As the recession and the popularity of the internet ground away at the traditional magazine world like the opposing teeth of a hungry beaver, everyone has had to make adjustments. Some had layoffs. Other cut back on pages. Still others turned to outrageous promotional gimmicks. But Ladies Home Journal may have hit on the most transformative idea of all: just have readers write a bunch of crap and then put that crap in the magazine instead of whatever other crap your own writer were writing, in the past.

Starting with the March issue, LHJ editors will cull much of the magazine's material from posts on DivineCaroline.com, a sibling at Meredith Corp. that lets consumers upload their own stories, as well as from the magazine's website, its Facebook page and other digital channels.

The magazine will still use fact-checkers and include experts in fields such as medicine and beauty, but it will start with consumers where it can.

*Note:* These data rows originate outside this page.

-- ==== Sys2Proof/Tests/Slice0.lean ====
section
/-! SUPPORT. The model's own tests: well-formedness, decoding of words written out from 30_encoding.md,
one or two single steps per unit with the results of 95_test_vectors.md, and for every statement with
hypotheses a concrete state and operands that meet them. -/

namespace Sys2Proof.Tests

open Sys2Proof Sys2Proof.Machine

/-! ### Helpers -/

/-- The parameters of 95_test_vectors.md with a 2 by 2 frame. -/
def cfg2 : Config := { Config.standard with frameW := 2, frameH := 2 }

/-- The state after reset for them. -/
def base : State := State.resetWith cfg2

/-- A command `t` in flight. -/
def inFlight (t : Tag) : State := { base with ready := true, tag := t }

/-- An escape pending. -/
def escaped : State := { base with esc := true }

/-- A full queue. -/
def full : List Byte := [0xA0#8, 0xA1#8, 0xA2#8, 0xA3#8, 0xA4#8, 0xA5#8, 0xA6#8, 0xA7#8]

/-- Live buttons 4 and 5 pressed (scenario S4). -/
def exitLive : Vector Bool 6 := #v[false, false, false, false, true, true]

/-- The frame of scenario S1. -/
def frameS1 : Frame :=
  [[⟨0#8, 0#8, 0#8⟩, ⟨0#8, 0#8, 0#8⟩], [⟨0#8, 0#8, 0#8⟩, ⟨0xFF#8, 0#8, 0#8⟩]]

/-! ### Well-formedness: a term each check refuses, and the ends of the ranges it accepts -/

theorem test_color_FF_ill_formed : (Instr.color 0xFF#8).wellFormed = false := by decide
theorem test_rsvd_06_ill_formed : (Instr.rsvd 0x06#8).wellFormed = false := by decide
theorem test_rsvd_FF_ill_formed : (Instr.rsvd 0xFF#8).wellFormed = false := by decide
theorem test_range_ends_well_formed :
    ((Instr.color 0xFE#8).wellFormed && (Instr.rsvd 0x07#8).wellFormed && (Instr.rsvd 0xFE#8).wellFormed) = true := by
  decide

/-! ### Decoding: words from 30_encoding.md R62, R63, R74 to R78, bit by bit -/

theorem test_decode_color : decode [0b00010010#8] = .ok (.color 0x12#8, []) := by decide
theorem test_decode_litff : decode [0b11111111#8, 0b11111111#8] = .ok (.litff, []) := by decide
theorem test_decode_sync : decode [0b11111111#8, 0b00000000#8] = .ok (.sync, []) := by decide
theorem test_decode_getbr : decode [0b11111111#8, 0b00000001#8] = .ok (.getbr, []) := by decide
theorem test_decode_setbr : decode [0b11111111#8, 0b00000010#8, 0b11111111#8] = .ok (.setbr 0xFF#8, []) := by decide
theorem test_decode_getacs : decode [0b11111111#8, 0b00000011#8] = .ok (.getacs, []) := by decide
theorem test_decode_setacs : decode [0b11111111#8, 0b00000100#8, 0b00000001#8] = .ok (.setacs 1#8, []) := by decide
theorem test_decode_getacv : decode [0b11111111#8, 0b00000101#8] = .ok (.getacv, []) := by decide
theorem test_decode_setnum :
    decode [0b11111111#8, 0b00000110#8, 0x39#8, 0x30#8, 0x01#8] = .ok (.setnum 0x39#8 0x30#8 0x01#8, []) := by decide
theorem test_decode_rsvd : decode [0b11111111#8, 0b01111000#8, 0#8] = .ok (.rsvd 0x78#8, [0#8]) := by decide
theorem test_decode_truncated : decode [0xFF#8, 0x06#8, 0x39#8] = .error .truncated := by decide
theorem test_decode_ready : decodeDevice [0b01111000#8] = .ok (.ready, []) := by decide
theorem test_decode_rbr : decodeDevice [0b00000001#8, 0x78#8, 0b01111000#8] = .ok (.rbr 0x78#8, []) := by decide
theorem test_decode_racs : decodeDevice [0b11100001#8, 0b01111000#8] = .ok (.racs true, []) := by decide
theorem test_decode_racv :
    decodeDevice [0b00000101#8, 0x05#8, 0x78#8, 0xF1#8, 0xF0#8, 0x78#8, 0x01#8, 0b01111000#8] =
      .ok (.racv 0x7805#16 0xF0F1#16 0x0178#16, []) := by decide
theorem test_decode_btn : decodeDevice [0b11111010#8] = .ok (.btn 5 false, []) := by decide
theorem test_decode_FC_refused : decodeDevice [0b11111100#8] = .error .notAUnit := by decide

/-- R66, VR9: pairing is by arrival. -/
theorem test_decode_pairing : decode [0xFF#8, 0xFF#8, 0xFF#8, 0x00#8] = .ok (.litff, [0xFF#8, 0x00#8]) := by decide

/-- R82 with P2: `SETNUMV 77881` and `COMP FF`. -/
theorem test_pseudo_units :
    setnumvUnit 77881#17 = .setnum 0x39#8 0x30#8 0x01#8 ∧ compUnit 0xFF#8 = .litff ∧ compUnit 0xFE#8 = .color 0xFE#8 := by
  decide

/-- R82: `PIXEL` and `FRAME`, with the bytes of S1, corrected. -/
theorem test_pseudo_frame :
    pixelUnits ⟨0x10#8, 0xFF#8, 0x30#8⟩ = [.color 0x10#8, .litff, .color 0x30#8] ∧
    encodeUnits (frameUnits frameS1) =
      [0xFF#8, 0x00#8, 0#8, 0#8, 0#8, 0#8, 0#8, 0#8, 0#8, 0#8, 0#8, 0xFF#8, 0xFF#8, 0#8, 0#8] := by decide

/-- The words of spec/opcode_table.json, first byte most significant. -/
theorem test_table_words :
    decodeTableWord 16 0xFF00 = some .sync ∧ decodeTableWord 24 0xFF0264 = some (.setbr 0x64#8) ∧
    decodeTableWord 16 0xFF02 = some (.setbr 0#8) ∧ decodeTableWord 24 0x013278 = some (.rbr 0x32#8) ∧
    decodeTableWord 16 0xE178 = some (.racs true) ∧ decodeTableWord 8 0xF5 = some (.btn 2 true) := by decide

/-- The word of GETBR, placed, runs as the first step after reset. -/
theorem test_step_runs_placed_getbr :
    (nextState (step (State.reset.withFetchWord 16 0xFF01))).map State.rq = some [0x01#8, 50#8, 0x78#8] := by decide

/-! ### Units the receiver executes (95_test_vectors.md 2.2) -/

/-- VR7c. -/
theorem test_color_third_component :
    (nextState (exec (.color 0x30#8) { base with cidx := 2 })).map (fun t => (t.col[2], t.cidx, t.ready, t.tag)) =
      some (0x30#8, 0, true, .putcolor) := by decide

/-- VR5a. -/
theorem test_color_dropped_by_guard :
    nextState (exec (.color 0x09#8) (inFlight .putcolor)) = some (inFlight .putcolor) := by decide

/-- VR2k. -/
theorem test_litff_stores :
    (nextState (exec .litff { escaped with cidx := 1 })).map (fun t => (t.col[1], t.cidx, t.esc, t.ready)) =
      some (0xFF#8, 2, false, false) := by decide

/-- VR5c. -/
theorem test_litff_dropped_by_guard :
    nextState (exec .litff { inFlight .putcolor with esc := true }) = some (inFlight .putcolor) := by decide

/-- VR2h. -/
theorem test_rsvd_drops : nextState (receive 0x07#8 { escaped with cidx := 2 }) = some { base with cidx := 2 } := by decide

/-- VR2a. -/
theorem test_sync_tag_resets_cursor :
    (nextState (receive 0x00#8 { escaped with cidx := 2, cx := 1, cy := 1 })).map
      (fun t => (t.cx, t.cy, t.cidx, t.ready, t.tag)) = some (0, 0, 0, true, .sync) := by decide

/-- VR2l. -/
theorem test_sync_tag_keeps_cidx :
    (nextState (receive 0x00#8
      { escaped with cidx := 2, cfg := { cfg2 with syncResetsCidx := false } })).map State.cidx = some 2 := by decide

/-- VR3b. -/
theorem test_argument_FF :
    (nextState (receive 0xFF#8 { base with argn := 3, tag := .setnum })).map (fun t => (t.argn, t.args[2], t.esc)) =
      some (2, 0xFF#8, false) := by decide

/-- VR4b. -/
theorem test_busy_sync_dropped :
    nextState (receive 0x00#8 { inFlight .putcolor with esc := true, cx := 1, cy := 1 }) =
      some { inFlight .putcolor with cx := 1, cy := 1 } := by decide

/-! ### Commands (95_test_vectors.md 2.3) -/

/-- VC9. -/
theorem test_sync :
    nextState (exec .sync { inFlight .sync with cx := 1, cy := 1 }) = some { base with tag := .sync } := by decide

/-- VC2. -/
theorem test_getbr :
    (nextState (exec .getbr { inFlight .getbr with brightness := 0x78#8 })).map (fun t => (t.rq, t.ready)) =
      some ([0x01#8, 0x78#8, 0x78#8], false) := by decide

/-- VC7. -/
theorem test_getbr_deferred :
    nextState (exec .getbr { inFlight .getbr with rq := full.take 6 }) =
      some { inFlight .getbr with rq := full.take 6 } := by decide

/-- VC1. -/
theorem test_setbr_low :
    (nextState (exec (.setbr 0x09#8) (inFlight .setbr))).map (fun t => (t.brightness, t.rq)) =
      some (0x0A#8, [0x78#8]) := by decide

/-- VC1. -/
theorem test_setbr_high :
    (nextState (exec (.setbr 0xC9#8) (inFlight .setbr))).map State.brightness = some 0xC8#8 := by decide

/-- VC3. -/
theorem test_getacs :
    (nextState (exec .getacs { inFlight .getacs with accelEnabled := true })).map State.rq =
      some [0xE1#8, 0x78#8] := by decide

/-- VC4. -/
theorem test_setacs_one :
    (nextState (exec (.setacs 1#8) (inFlight .setacs))).map (fun t => (t.accelEnabled, t.rq)) =
      some (true, [0x78#8]) := by decide

/-- VC4. -/
theorem test_setacs_zero :
    (nextState (exec (.setacs 0#8) { inFlight .setacs with accelEnabled := true })).map State.accelEnabled =
      some false := by decide

/-- VC5. -/
theorem test_getacv :
    (nextState (exec .getacv
      { inFlight .getacv with accelEnabled := true, ax := 0x0123#16, ay := 0xFFFE#16, az := 0x8000#16 })).map State.rq =
      some [0x05#8, 0x23#8, 0x01#8, 0xFE#8, 0xFF#8, 0x00#8, 0x80#8, 0x78#8] := by decide

/-- VC5. -/
theorem test_getacv_disabled :
    (nextState (exec .getacv { inFlight .getacv with ax := 0x0123#16 })).map State.rq =
      some [0x05#8, 0#8, 0#8, 0#8, 0#8, 0#8, 0#8, 0x78#8] := by decide

/-- VC6: bits 7..1 of the third byte are ignored. -/
theorem test_setnum_ignored_bits :
    (nextState (exec (.setnum 0xFF#8 0xFF#8 0xFE#8) (inFlight .setnum))).map State.numberDisplay =
      some 0x0FFFF#17 := by decide

/-- VC6. -/
theorem test_setnum_bit16 :
    (nextState (exec (.setnum 0x39#8 0x30#8 0x01#8) (inFlight .setnum))).map State.numberDisplay =
      some 77881#17 := by decide

/-- P1 step 11: row wrap, and the pixel stays in flight no longer. -/
theorem test_putcolor_row_wrap :
    (nextState (exec (.putcolor 1#8 2#8 3#8) { inFlight .putcolor with cx := 1 })).map
      (fun t => (t.cx, t.cy, t.ready, t.readyOwed, t.fb.map Prod.fst)) = some (0, 1, false, false, [3, 4, 5]) := by decide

Ad Age says this is because of "research revealing that readers wanted a greater role in filling its pages." Yeah, well. Readers also want a golden helicopter, a personal Fabio harem, and a chance to be in the Olympics their very own selves. But we don't give it to them, any more than we give children their desired all-Jolly Rancher diet. Because readers are stupid. We, the professional, know better, and that is why you pay us, the professionals, to write things which you, the reader, then passively consume. That's the lesson of the internet, right? I have to look that up again.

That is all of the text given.